Открыв дверь, я выбрался на улицу и вдохнул морозный воздух. Из своего бронированного внедорожника вылез и Венедикт Кириллович. Мы вместе направились туда, где уже началась выгрузка гуманитарной помощи.
Военные, сторожащие груз, организовывали очередь. В это же время местная администрация заполняла бумаги, выданные водителями. К ним-то мы и направились.
Грохот, раздавшийся вдали, заставил людей пригнуться. Вокруг Солнцева тут же образовался купол активированной защиты, и его люди моментально повели своего главу обратно к машинам.
А я смотрел, как по небу несется несколько ракет. Часть из них летела прямо на лагерь, другие спешили наперерез. Орудия противоракетной обороны продолжали лупить, стремясь сбить польские снаряды. И хотя им удавалось, но вражеских ракет оказалось слишком много, и предотвратить удар уже стало невозможно.
— Съездил, помог людям, — вздохнул я, втыкая трость в снег перед собой.
Люди носились по лагерю, пытаясь убраться подальше от угрозы. Но скорость была не на их стороне. Высокий снег, плотная застройка, огромное число обитателей — все это теперь играло против беженцев.
— Иван Владимирович! — услышал я крик своего дружинника, который спешил ко мне со всех ног.
Я еще раз вздохнул, прикрывая глаза.
Вот о чем я говорил: современное оружие безо всякой магии позволяет уничтожать тысячи людей. И все, что для этого нужно — деньги и время. Осколкам ракеты все равно, кого убивать — чародеев или простецов. Слаженный, продуманный залп сравняет с землей одинаково всех.
Подняв руку, я продолжал наблюдать за польскими снарядами. А от земли, отчертив территорию лагеря, в небо потянулся фиолетовый купол. Он переливался всполохами пламени, постепенно вздымаясь все выше. И сомкнулся в самый последний момент.

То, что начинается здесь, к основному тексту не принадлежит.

-- ==== Sys2Proof/Machine/Mmu.lean ====
section
/-! DEFINITION. Translation of an agent's accesses, with its checks and their order (02_address_spaces R23, R26, R32-R46,
08 R189), and the upkeep of frame classes and UO (R44, R45). -/

namespace Sys2Proof.Machine

/-- The lost units that n bytes of a cell of this module cover: unit cell address, its size, STRUCT and SEQ (R413). -/
def State.lostAt (s : State) (cell n : Nat) : List (Nat × Nat × Nat × Nat) :=
  if cellModule cell ≠ s.moduleNum.val then []
  else
    let pick := fun (l : List (Nat × Nat × Nat)) (unit : Nat) =>
      let size := fun (u : Nat × Nat × Nat) => if u.2.1 = 0x0E then 64 else unit
      (l.filter fun u => decide (u.1 < cell + n) && decide (cell < u.1 + size u)).map fun u => (u.1, size u, u.2.1, u.2.2)
    match regionOf (cellAddr cell) with
    | .dram k _ => pick (s.stack k).lost 256
    | .resident k _ => pick (s.stack k).lost 256
    | .bank d _ => pick (s.die d).lost 8
    | _ => []

/-- Who consumes data: an agent's access side, an element of a vector or an entry of a fibre, or the matrix unit, which has no lane
(R414). -/
inductive Consumer where
  | access
  | element (i : Nat) (width : Nat)
  | entry (i : Nat)
  | unit
deriving DecidableEq, Repr

/-- Live lane groups of a core in ascending order (R167). -/
def liveGroups (lgmap : Word) : List Nat := (List.range 8).filter fun g => bitOf lgmap (32 + g)

/-- The partitions that the live groups form (R167). -/
def partitions (lgmap : Word) : List (List Nat) := go 8 (liveGroups lgmap)
where
  go : Nat → List Nat → List (List Nat)
    | 0, _ => []
    | n + 1, l => if l.isEmpty then [] else l.take (2 ^ fieldOf lgmap 41 40) :: go n (l.drop (2 ^ fieldOf lgmap 41 40))

/-- The lane groups of a strand context's partition (R167). -/
def partitionOf (lgmap : Word) (c : Nat) : List Nat :=
  let ps := partitions lgmap
  ps.getD (fieldOf lgmap (3 * (c % 8) + 2) (3 * (c % 8)) % (if ps.length = 0 then 1 else ps.length)) []

/-- The report word of a data error (R414); the place of an element follows R168, that of a fibre entry R277. -/
def State.reportWord (s : State) (a : Agent) (who : Consumer) (struct seq : Nat) (lostUnit : Bool) : Word :=
  match a with
  | .cc _ => BitVec.ofNat 64 (struct * 2 ^ 59 + 2 ^ 41 + (if lostUnit then 2 ^ 40 else 0) + 0xFFFF * 2 ^ 24 + seq % 65536)
  | .strand c =>
    let groups := partitionOf (s.core (coreNum c)).lgmap c.val
    let base := struct * 2 ^ 59 + dieNum c * 2 ^ 55 + coreNum c % 256 * 2 ^ 47 + (if lostUnit then 2 ^ 40 else 0) + seq % 65536
    match who with
    | .access => BitVec.ofNat 64 (base + 2 ^ 41 + 0xFFFF * 2 ^ 24)
    | .unit => BitVec.ofNat 64 (base + 0xFFFF * 2 ^ 24)
    | .element i w =>
      let g := groups.getD (i * w / 256 % (if groups.length = 0 then 1 else groups.length)) 0
      BitVec.ofNat 64 (base + g * 2 ^ 44 + i * w % 256 / 64 * 2 ^ 42 + i % 65536 * 2 ^ 24)
    | .entry i =>
      let p := if groups.length = 0 then 1 else groups.length
      BitVec.ofNat 64 (base + groups.getD (i % p) 0 * 2 ^ 44 + Config.fibreLane (i / p) % 4 * 2 ^ 42 + i % 65536 * 2 ^ 24)

/-- Kinds of access (R32). -/
inductive Acc where
  | fetch | load | store | rw
deriving DecidableEq, Repr

/-- TCAUSE.ACC (R387). -/
def Acc.code : Acc → Nat
  | .load => 0
  | .store => 1
  | .fetch => 2
  | .rw => 3

def Acc.writes : Acc → Bool
  | .store => true
  | .rw => true
  | _ => false

/-- The permissions an access needs (Table 5). -/
def Acc.permitted (a : Acc) (l : Word) : Bool :=
  match a with
  | .fetch => leafX l
  | .load => leafR l
  | .store => leafW l
  | .rw => leafR l && leafW l

/-- The translation cache of an agent. -/
def State.tlb (s : State) (a : Agent) : List PageTr :=
  match a with
  | .strand c => (s.core (coreNum c)).tlb
  | .cc n => (s.cc n.val).tlb

def State.setTlb (s : State) (a : Agent) (t : List PageTr) : State :=
  match a with
  | .strand c => s.setCore (coreNum c) { s.core (coreNum c) with tlb := t }
  | .cc n => s.setCc n.val { s.cc n.val with tlb := t }

/-- Whether an entry maps an address of a job. -/
def PageTr.maps (p : PageTr) (job va : Nat) : Bool :=
  p.job == job && decide (p.vbase ≤ va) && decide (va < p.vbase + p.size)

/-- A walk's entry put into the cache of an agent; the oldest entry leaves beyond 1,024 (R41). -/
def State.tlbAdd (s : State) (a : Agent) (p : PageTr) : State :=
  s.setTlb a ((p :: s.tlb a).take Config.tlbEntries)

/-- Whether module m is marked present (R26). -/
def State.present (s : State) (m : Nat) : Bool := s.hub.modpres.getLsbD m

/-- A walk for an agent, with the presence check that the walk makes (R26, R29). -/
def State.walkPage (s : State) (ptbase : Word) (va : Nat) : Walk :=
  match walk s.mem s.moduleNum.val ptbase va with
  | .leaf l size pte => if !leafDead l && !s.present (leafMod l) then .malformed else .leaf l size pte
  | r => r

/-- Whether an agent reaches SYS pages (R33); an upcall handler runs at user privilege (R133). -/
def State.reachesSys (s : State) (a : Agent) : Bool :=
  match a with
  | .strand c => match s.strand? c.val with
    | some t => t.hart.sysh && !t.hart.upc
    | none => false
  | .cc n => bitOf (s.cc n.val).ccstat 0

/-- The checks of a translated page, in the order of R189 row 7: translation, protection, write-protect. -/
def State.checkPage (s : State) (a : Agent) (acc : Acc) (p : PageTr) : Option Nat :=
  if leafDead p.leaf && acc != .load then some cTranslation
  else if !leafDead p.leaf &&
      pageUnmapped (leafBase p.leaf) (leafStored p.leaf p.size) (fun k => (s.stack k).act)
        (leafMod p.leaf == s.moduleNum.val) then some cProtection
  else if leafSYS p.leaf && !s.reachesSys a then some cProtection
  else if !acc.permitted p.leaf then some cProtection
  else if leafRD p.leaf && acc.writes then some cWriteProtect
  else none

/-- The entries that a walk reads, by cell (R29). -/
def walkCells (mem : Cells) (m va : Nat) : Nat → Nat → List Nat
  | level, table =>
    if !tableOk table (tableSize level) then []
    else
      let pte := entryCell m table (levelIndex level va)
      let e := BitVec.ofNat 64 (mem.read pte 8)
      pte :: (if leafV e && !leafR e && !leafW e && !leafX e then
        match level with
        | 0 => []
        | n + 1 => if fieldOf e 63 48 != 0 || fieldOf e 7 1 != 0 then [] else walkCells mem m va n (fieldOf e 47 8 * 256)
      else [])
termination_by structural level => level
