-- ==== Sys2Proof/Machine/Boot.lean ====
section
/-! DEFINITION. The boot ROM: checking a firmware image, measuring and starting it (18 R436-R438), and the module reset
(R435). -/

namespace Sys2Proof.Machine

/-- n bytes of a list from an offset, as a number (R2). -/
def fieldAt (l : List Byte) (off n : Nat) : Nat := ofBytes ((l.drop off).take n)

/-- The keys that a header lists: modulus, exponent and system-code flag (R436). -/
def imageKeys (h : List Byte) : List (Nat × Nat × Bool) :=
  (List.range (fieldAt h 24 8)).map fun j =>
    let o := 544 + 528 * j
    (fieldAt h o 512, fieldAt h (o + 512) 4, fieldAt h (o + 516) 4 % 2 == 1)

/-- Whether bytes are all zero. -/
def allZero (l : List Byte) : Bool := l.all fun b => b == 0

/-- Whether a header is well formed, but for its signature (R436). -/
def headerOk (h : List Byte) : Bool :=
  h.length == 4096 && (h.take 4 == [0x5A, 0x42, 0x34, 0x46]) && decide (fieldAt h 8 8 ≤ 192 * 1048576) &&
    decide (fieldAt h 16 8 < fieldAt h 8 8) && decide (fieldAt h 24 8 ≤ 4) &&
    (List.range (fieldAt h 24 8)).all (fun j => allZero ((h.drop (544 + 528 * j + 520)).take 8)) &&
    allZero (h.drop (544 + 528 * fieldAt h 24 8))

/-- The header with its signature bytes read as zero. -/
def unsignedHeader (h : List Byte) : List Byte := h.take 32 ++ List.replicate 512 0 ++ h.drop 544

/-- Whether the boot ROM accepts an image: header and body (R436); `minimum` is the fused minimum version. -/
def imageOk (minimum : Nat) (h body : List Byte) : Bool :=
  headerOk h && decide (minimum ≤ fieldAt h 4 4) && body.length == fieldAt h 8 8 &&
    rsaVerify Config.rootKey.1 Config.rootKey.2 ((h.drop 32).take 512) (unsignedHeader h ++ body)

/-- n bytes of the flash. -/
def flashBytes (s : State) (off n : Nat) : List Byte := (List.range n).map fun i => s.flash.get (off + i)

/-- Bytes put into memory from a module-local address upward. -/
def putBytes (s : State) (base : Nat) (l : List Byte) : State :=
  { s with mem := l.zipIdx.foldl (fun m (b, i) => m.set (cellOf s.moduleNum.val (base + i)) b) s.mem }

/-- Starting an accepted image: it is measured, its keys are those of the module, and core 0 enters it at supervisor
privilege (R436-R438). -/
def bootImage (s : State) (h body : List Byte) : State :=
  let s := (attempt (extendM (sha512 (h ++ body))) s).1
  let s := putBytes s Config.firmwareBase.1 body
  let c := s.cc 0
  let pc := BitVec.ofNat 64 (Config.firmwareBase.2 + fieldAt h 16 8)
  let s := s.setCc 0 { c with ccstat := setBit c.ccstat 0 true, held := false, hart := { c.hart with pc := pc } }
  { s with boot := .running, hub := { s.hub with keys := imageKeys h } }

/-- The boot ROM checks the carrier's image (BOOT_IMAGE_VERIFY): it starts it, or brings up the management port and waits
for one (R436, R437). -/
def romCheck (s : State) : State :=
  let h := flashBytes s 0 4096
  let body := flashBytes s 4096 (if headerOk h then fieldAt h 8 8 else 0)
  if imageOk (Config.fusedMinimum s.fresh) h body then bootImage { s with fresh := s.fresh + 1 } h body
  else { s with fresh := s.fresh + 1, boot := .waitImage, hub := { s.hub with mgmtUp := true } }

/-- The boot ROM's step. -/
def romStep (s : State) : Host.Outcome State Fault Refusal := .next (romCheck s)

/-- The flash holding an image. -/
def flashWith (l : List Byte) : Cells := l.zipIdx.foldl (fun m (b, i) => m.set i b) []

/-- An image sent by TFTP while the ROM waits: it is written to the flash and booted, or discarded (R437). -/
def tftpImage (image : List Byte) (s : State) : State :=
  if s.boot = .waitImage ∧ imageOk (Config.fusedMinimum s.fresh) (image.take 4096) (image.drop 4096) then
    bootImage { s with fresh := s.fresh + 1, flash := flashWith image } (image.take 4096) (image.drop 4096)
  else s

/-- Every register at its Reset column, the flash, the module number and what the collector has received kept (R417, R435, Table 12). -/
def moduleReset (s : State) : State :=
  { State.reset with
    moduleNum := s.moduleNum, flash := s.flash, fresh := s.fresh, agenda := s.agenda
    hub := { Hub.reset s.moduleNum with collector := s.hub.collector } }

end Sys2Proof.Machine
end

Вражеские ракеты ударяли в возведенную защиту и взрывались, усеивая окрестности осколками. С каждым взрывом я чувствовал, как мой резерв приближается к опустошению. Но и отпускать щит было безумием.
Здесь слишком много людей, к которым я ехал помочь. И я от своего решения не отступлюсь.
Наконец, канонада закончилась, и я смог опустить руку. Двадцать две ракеты — это чертовски много для одного заклинания. И чертовски мало, чтобы противостоять артиллерийской батарее.
Пока народ глазел на таящий щит, я подумал о том, что в отличие от нормальных объектов никто не потащил стационарную защиту, чтобы прикрыть пункты временного размещения. И у этого решения имелось обоснование — экономика.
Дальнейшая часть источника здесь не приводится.